/-! ### The operand forms -/

@[simp] theorem devices_push (v : Byte) (s : State) : (push v s).devices = s.devices := by
  rcases push_cases v s with ⟨-, e⟩ | ⟨-, e⟩ <;> rw [e] <;> rfl

@[simp] theorem devices_withStack (l : List Byte) (s : State) : (s.withStack l).devices = s.devices := rfl

theorem devices_unaryOp (f : Byte → Byte) (s : State) : (unaryOp f s).devices = s.devices := by
  rw [unaryOp_eq, devices_push, devices_withStack]

theorem devices_binaryOp (f : Byte → Byte → Byte) (s : State) : (binaryOp f s).devices = s.devices := by
  rw [binaryOp_eq, devices_push, devices_withStack]

theorem devices_loadOp (f : Byte → Byte) (s : State) : (loadOp f s).devices = s.devices := by
  rw [loadOp_eq, devices_push, devices_withStack]

theorem devices_storeOp (f : Byte → Byte) (s : State) : (storeOp f s).devices = s.devices := by
  rw [storeOp_eq]
  rfl

theorem devices_branchOp (zero other : Dir) (s : State) : (branchOp zero other s).devices =
    { s.devices with dir := if s.popped 0 = 0 then zero else other } := by
  rw [branchOp_eq]
  rfl

/-! ### The instructions -/

theorem handler_devices (i : Instr) (u : State) : (handler i u).devices = devicesAfter u i := by
  cases i
  case goEast | goWest | goSouth | goNorth | goRandom => rfl
  case clear | halt => rfl
  case pixel =>
    simp only [handler, pop2_eq]
    rfl
  case sprite =>
    simp only [handler, pop4_eq]
    rfl
  case nopSpace | nopDefault | skip | jump | drop => rfl
  case ifVertical | ifHorizontal => exact devices_branchOp _ _ u
  case add | sub | mul | div | mod | greater => exact devices_binaryOp _ u
  case not => exact devices_unaryOp _ u
  case get | getHex => exact devices_loadOp _ u
  case put | putHex => exact devices_storeOp _ u
  case swap => exact (devices_push _ _).trans (devices_push _ _)
  case dup => exact devices_push _ u
  case quote => exact devices_push _ (moveIp u)
  case label =>
    simp only [handler, pop_eq]
    split
    · exact (devices_push _ _).trans (devices_push _ _)
    · rfl
  all_goals exact devices_push _ u

/-- What each instruction leaves in the devices; a trap writes none, and neither `/` nor `%` does. -/
theorem exec_devices (h : exec i s = .next t) : t.devices = devicesAfter s i := by
  rcases exec_cases h with ⟨⟨hi, -⟩, rfl⟩ | rfl
  · rcases hi with rfl | rfl <;> rfl
  · exact handler_devices i (clearErr s)

/-! ### What an instruction that is not named leaves alone -/

theorem devicesAfter_dir (s : State)
    (hi : i ∉ [.goEast, .goWest, .goSouth, .goNorth, .goRandom, .ifVertical, .ifHorizontal]) :
    (devicesAfter s i).dir = s.dir := by
  cases i
  case goEast | goWest | goSouth | goNorth | goRandom | ifVertical | ifHorizontal => exact absurd hi (by decide)
  all_goals rfl

theorem devicesAfter_fb_redraw (s : State) (hi : i ∉ [.pixel, .sprite, .clear]) :
    (devicesAfter s i).fb = s.fb ∧ (devicesAfter s i).redraw = s.redraw := by
  cases i
  case pixel | sprite | clear => exact absurd hi (by decide)
  all_goals exact ⟨rfl, rfl⟩

theorem devicesAfter_redraw_of_drawing (s : State) (hi : i ∈ [.pixel, .sprite, .clear]) :
    (devicesAfter s i).redraw = true := by
  simp only [List.mem_cons, List.not_mem_nil, or_false] at hi
  rcases hi with rfl | rfl | rfl <;> rfl

theorem devicesAfter_shutdown (s : State) (hi : i ≠ .halt) : (devicesAfter s i).shutdown = s.shutdown := by
  cases i
  case halt => exact absurd rfl hi
  all_goals rfl

theorem devicesAfter_draws (s : State) (hi : i ≠ .goRandom) : (devicesAfter s i).draws = s.draws := by
  cases i
  case goRandom => exact absurd rfl hi
  all_goals rfl

theorem devicesAfter_gamepad (s : State) (i : Instr) : (devicesAfter s i).gamepad = s.gamepad := by
  cases i <;> rfl

theorem exec_gamepad (h : exec i s = .next t) : t.gamepad = s.gamepad :=
  (congrArg Devices.gamepad (exec_devices h)).trans (devicesAfter_gamepad s i)

end Sys2Proof.Machine

namespace Sys2Proof.Machine

/-- Settles O43: the framebuffer and REDRAW among the devices. -/
theorem onlyDrawingTouchesFramebuffer : Obligations.OnlyDrawingTouchesFramebuffer := by
  intro i s t h
  have hfb : t.fb = (devicesAfter s i).fb := congrArg Devices.fb (exec_devices h)
  have hredraw : t.redraw = (devicesAfter s i).redraw := congrArg Devices.redraw (exec_devices h)
  refine ⟨fun hi => ?_, fun hi => hredraw.trans (devicesAfter_redraw_of_drawing s hi)⟩
  obtain ⟨hsame, hsame'⟩ := devicesAfter_fb_redraw s hi
  exact ⟨fbRead_congr (hfb.trans hsame), hredraw.trans hsame'⟩

/-- Settles O44: GAMEPAD, SHUTDOWN and the draws among the devices; the label index is `exec_labels`. -/
theorem instructionsLeaveHostStateAlone : Obligations.InstructionsLeaveHostStateAlone := by
  intro i s t h
  have hshutdown : t.shutdown = (devicesAfter s i).shutdown := congrArg Devices.shutdown (exec_devices h)
  have hdraws : t.draws = (devicesAfter s i).draws := congrArg Devices.draws (exec_devices h)
  refine ⟨labelOf_congr (exec_labels h), exec_gamepad h, fun hi => ?_, ?_, fun hi => ?_, ?_⟩
  · exact hshutdown.trans (devicesAfter_shutdown s hi)
  · rintro rfl
    exact hshutdown
  · exact hdraws.trans (devicesAfter_draws s hi)
  · rintro rfl
    exact hdraws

----

Assigned task:
Within the material above, output exactly the lines from the one with "rcases push_cases v" through the one with "rw [unaryOp_eq, devices_push, devices_withStack]", end lines included, and nothing besides.

Task response:
  rcases push_cases v s with ⟨-, e⟩ | ⟨-, e⟩ <;> rw [e] <;> rfl

@[simp] theorem devices_withStack (l : List Byte) (s : State) : (s.withStack l).devices = s.devices := rfl

theorem devices_unaryOp (f : Byte → Byte) (s : State) : (unaryOp f s).devices = s.devices := by
  rw [unaryOp_eq, devices_push, devices_withStack]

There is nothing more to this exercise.